The week that was: 26 November 2010

USPS and union agree extension, Greene adamant on Royal Mail progress, and Deutsche Post DHL eyes growth… Good afternoon, and welcome to our weekly news round-up. Post&Parcel extends its best wishes to our American readers who are celebrating Thanksgiving. Let’s have a look at who made the headlines this week.

Starting in the US, where the Postal Service has agreed to extend current working arrangements as it continues discussions with the American Postal Workers Union (APWU). Negotiations between the two sides are now set to continue to December 1, after this week’s extended contract deadline passed with no agreement. However, discussions with the National Rural Letter Carriers Association, which ground to a halt at the weekend, look set to remain in stalemate. The full terms of the 2006-2010 Collective Bargaining Agreement with the APWU will continue for the rest of this month, the union confirmed. The Agreement had been due to expire on November 20. “The future of 220,000 postal workers and their families is at stake,” said APWU president Cliff Guffrey. “We are committed to achieving a beneficial contract, and ask for the continued support of union members.” Key sticking points centre on USPS proposals to counter some of its $8.5bn annual losses and declining mail volumes with a more “flexible” workforce. Unions are objecting to proposals for wage freezes and benefit cuts, along with a move to a five-day week. The APWU said it wants to see less work outsourced to the private sector or turned over to managerial personnel, citing record productivity levels being achieved by USPS workers. “The union’s strategy has been to offer proposals that will also benefit the Postal Service,” insisted Guffrey. “Returning work to our members makes sense because our members can perform the work more efficiently and less expensively than subcontractors and supervisors.”

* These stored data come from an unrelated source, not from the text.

/-- The arguments that e0 names (R293). -/
def invokeArgs (s : State) : Res (List GReg) :=
  let e := s.e 0
  let first := (e.extractLsb' 0 6).toNat
  let n := (e.extractLsb' 8 5).toNat
  if e &&& 0xFFFFE0C0#32 ≠ 0 ∨ 16 < n ∨ 64 < first + n then trap 0x01 (e.setWidth 64)
  else .ok (tabulate n (fun k => s.g (BitVec.ofNat 6 (first + k))))

/-- Allocates the handle and returns it, then sends what the form sends (R294). -/
def invokeWith (s : State) (d : GIdx) (t xdev : Bool) (scope : Nat) (send : Nat → Dword → State → State) : State :=
  match s.allocate (2 * s.myCluster + s.myCore % 2) xdev (d == 0) with
  | none => (s.setG d ⟨0, false, t⟩).setP7 true t
  | some (serial, id, s1) => send serial id (((s1.release scope).setCap d (invokerCap id) false).setP7 false t)

/-- A new handle breaks at once. -/
def breakNew (s : State) (serial : Nat) (id : Dword) (reason : Nat) : State := match Table.find? (s.part s.myPart).entries serial with
  | some h => s.breakEntry s.myPart serial h reason 0 0 id
  | none => s

/-- Whether an id is of another device that may stand in the domain, where the partition set has no member (R394). -/
def noMember (s : State) (id : Dword) : Bool :=
  let dev := (id.extractLsb' 56 8).toNat
  decide ((id.extractLsb' 48 6).toNat < 32) && dev != s.devId && decide (dev < 192) && decide (s.handleView id ≠ .remote)

/-- INVOKE and INVAT: the record through the service capability, its placement word replaced by gB's for INVAT. -/
def invokeService (s : State) (d a : GIdx) (b : Option GIdx) : Res State := do
  let c := s.cap a
  let va ← capCheckAt c [2] { r := true, ldc := true, invoke := true } c.addr.toNat 48 16
  let granule (s : State) (k : Nat) : Res (GReg × State) := do
    let (g, s1) ← s.loadAt (if k < 2 then .capLoad else .load) (va + BitVec.ofNat 64 (16 * k)) 16
    let b : Qword := BitVec.ofNat 128 g.nat
    return (⟨b, g.tag && !(Cap.malformed ⟨b, true⟩), g.taint⟩, s1)
  let (code, s1) ← granule s 0
  let (frame, s2) ← granule s1 1
  let (g2, s3) ← granule s2 2
  let rec0 := TaskRec.ofGranules code frame ⟨0, false, g2.taint⟩ ⟨0, false, false⟩ none
  match rec0.check with
  | .error cause => capTrap ⟨code.bits, code.tag⟩ cause rec0.code.addr
  | .ok _ =>
    let own : Dword := g2.bits.extractLsb' 0 64
    guardTrap (g2.bits.extractLsb' 64 64 == 0) 0x01 va
    let place := match b with
      | some b => s.x b
      | none => own
    guardTrap (!placeFlaw place) 0x01 (if b.isSome then place else va)
    let args ← s3.invokeArgs
    let mode := (place.extractLsb' 0 3).toNat
    let core := (place.extractLsb' 16 11).toNat
    guardTrap (!(mode == 0 && !(s.part s.myPart).hasCluster (clusterOfCore core))) 0x07 va
    let dev := (place.extractLsb' 8 8).toNat
    let away := mode == 4 && dev != s.devId
    let dset := ((s.part s.myPart).reg 0x030).extractLsb' 8 8
    let present := dset ≠ 0 && Config.peerHolds dev dset.toNat
    let t := (s.g a).taint || (match b with | some b => (s.g b).taint | none => g2.taint) || s.eT 0
    return s3.invokeWith d t away (if away then 5 else 4) (fun serial id s =>
      if away && !present then s.breakNew serial id 4
      else if away then s
      else s.sendMsg id (.record place s.myCore { rec0 with
        key := place.extractLsb' 32 32
        callee := some ⟨id, args, s.myCluster⟩ }))
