/-- The record of a command that ends in error: the first is kept, later ones are counted (R237). -/
def Channel.record (c : Channel) (id : Word) (cause : BitVec 8) (addr : Dword) : Channel :=
  match c.err with
  | some (i, cs, n, a) => { c with err := some (i, cs, if n = 255 then n else n + 1, a) }
  | none => { c with err := some (id, cause, 0, addr) }

def execCpdn (d a : GIdx) (c : PIdx) (s : State) : Out :=
  let ch := s.channel s.myCore c.toNat
  let ok := ch.isDone ((s.x a).extractLsb' 0 32)
  let s1 := if ok then s.acquire 2 else s
  fallThrough 4 s (.ok ((s1.setX d ch.cpdone (s.g a).taint).setP7 (!ok) (s.g a).taint))

def execWaitid (a : GIdx) (c : PIdx) (s : State) : Out :=
  let id := (s.x a).extractLsb' 0 32
  fallThrough 4 s (if (s.channel s.myCore c.toNat).isDone id then .ok (s.acquire 2) else waitFor (.transfer c.toNat id))

def execCperr (d : GIdx) (c : PIdx) (s : State) : Out :=
  let b := (s.channel s.myCore c.toNat).errBits
  fallThrough 4 s (.ok ((s.setG d ⟨b, false, false⟩).modChannel s.myCore c.toNat (fun k => { k with err := none })))

/-! ## Issue (R235, R238 to R242) -/

/-- Scope and channel from e6. -/
def State.copyE6 (s : State) : Res (BitVec 3 × Nat) :=
  let v := s.e 6
  if v.extractLsb' 6 26 ≠ 0 ∨ v.extractLsb' 3 3 = 7 then trap 0x01 (v.setWidth 64)
  else .ok (v.extractLsb' 3 3, (v.extractLsb' 0 3).toNat)

/-- Whether an address translates to the MMIO map. -/
def State.isMmio (s : State) (c : Ctx) (va : Dword) : Option Dword :=
  if inScratchRange va.toNat then none
  else
    match s.leaf c (va.toNat % 2 ^ 48) with
    | .ok (n, pte, _) =>
      let pa := leafAddr n pte (va.toNat % 2 ^ 48)
      if natBits pa 47 40 = s.devId ∧ 0xF0 ≤ natBits pa 39 32 then some pte else none
    | .error _ => none

/-- The byte extent of a strided shape: its lowest byte and its length. -/
def extent (base : Int) (stride : Int) (rows len : Nat) : Int × Nat :=
  if rows = 0 ∨ len = 0 then (base, 0)
  else
    let last := base + ((rows : Int) - 1) * stride
    (min base last, (max base last - min base last).toNat + len)

/-- The capability check of one side at issue; an extent that begins or ends in MMIO is refused there. -/
def State.copySide (s : State) (c : Cap) (need : Need) (x : Int × Nat) : Res Unit := do
  let lo ← capCheckAt c [0] need x.1 x.2 1
  if x.2 != 0 then
    match s.isMmio s.ctx lo with
    | some pte => trapX 0x07 lo (pte.setWidth 128)
    | none =>
      let hi := lo + BitVec.ofNat 64 (x.2 - 1)
      match s.isMmio s.ctx hi with
      | some pte => trapX 0x07 hi (pte.setWidth 128)
      | none => return ()

/-- Whether an address lies in a scratchpad window (R120). -/
def inWindowOf (a : Nat) : Bool :=
  inScratchRange a && decide ((a - 0x7F0000000000) / 0x100000 < 2048) && decide ((a - 0x7F0000000000) % 0x100000 < 0x40000)

/-- The address a window offset names: in the destination's window, or in the issuing core's (R239). -/
def State.windowAddr (s : State) (dst : Cap) (off : Word) : Dword :=
  let a := dst.addr.toNat
  let core := if inWindowOf a then (a - 0x7F0000000000) / 0x100000 else s.myCore
  BitVec.ofNat 64 (0x7F0000000000 + core * 0x100000 + off.toNat)

/-- The flag's or barrier word's address, checked (R239). -/
def State.markAt (s : State) (dst : Cap) : Res Dword := do
  let v := s.e 4
  guardTrap (v.extractLsb' 18 14 == 0) 0x01 (v.setWidth 64)
  return s.windowAddr dst v

/-- A copy command with its operands as they stand (R238). -/
def State.copyBase (s : State) (kind : CopyKind) (scope : BitVec 3) (ch : Nat) (a b : GIdx) (total : Nat) : Copy where
  owner := s.me?
  ctx := s.ctx
  src := s.strandSrc s.cur
  kind := kind
  chan := ch
  id := 0
  scope := scope
  dst := s.cap a
  source := s.cap b
  e0 := s.e 0
  e1 := s.e 1
  e2 := s.e 2
  e3 := s.e 3
  e5 := s.e 5
  mark := 0
  cw := 0
  sig := 0
  tmma := none
  taint := false
  pos := 0
  total := total
  held := []
  heldTaint := false
  leaves := []
  carry := false
  broken := none
  error := none
  acted := false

In the UK, Royal Mail’s chief executive Moya Greene claimed that criticism of the operator’s modernisation programme was unfair. Greene said the company is making “great progress”, and also praised the government over plans of reform. Speaking at an industry conference earlier this week, Greene said: “I have heard a lot about Royal Mail being slow to modernise, being inefficient, and the necessity to keep Royal Mail under a great deal of pressure to become more efficient. What I have seen does not correspond to what I have heard. It is not ‘fair comment’ to talk about Royal Mail as if it were a company uninterested in change, unable to modernise, as if it were a company that did not understand the efficiency imperative that faces everybody in this industry.” The chief executive said it is a “momentous time in the history of the company”, and an important phase for universal service providers, in order to continue to provide “great levels of service”. In defence of the company, Greene added: “Royal Mail has surpassed any other modernisation programme I have seen. It is a challenge for me to listen as I hear the kind of criticism we have received.” Greene concluded by saying that “now is the time for very significant regulatory reform”. She said: “We respect regulation. We respect there is a need and a value in regulation, but we have been waiting for a long time for regulatory reform. We have been waiting since 2007, and for all of that time, we have not been able to see the road to real viability in this regulatory framework we already have.”

Across the Channel,  Deutsche Post DHL said it intends to “significantly increase its earnings” in the coming years and become “the industry’s trendsetter in profitability”. After announcing its Strategy 2015 based on the two pillars mail and logistics last year, the Group now further specified its targets during an investor conference held today in Frankfurt. For its DHL divisions the Group intends to generate annual EBIT growth by an average of 13 to 15% through 2015, based on the expected operating profit of more than EUR 1.3bn this year and assuming the absence of another major global economic downturn. In the process, which will be impacted in the next two years by investments in the further development of the existing business, the company expects earnings momentum to accelerate towards the end of the period. The MAIL division is to stabilise its annual earnings contribution at about EUR 1bn. During the current year, it is expected to generate between EUR 1.1bn and EUR 1.2bn. “Thanks to our products and services, we are already the leader in many areas. We now intend to set the pace in the industry in profitability terms as well,” Frank Appel, the CEO of Deutsche Post DHL, told investors and analysts in Frankfurt. “In recent years, we have laid the strongest foundation for this by introducing far-reaching efficiency-enhancing measures. In future years, our focus will be directed clearly at generating growth – in terms of both earnings and revenues.”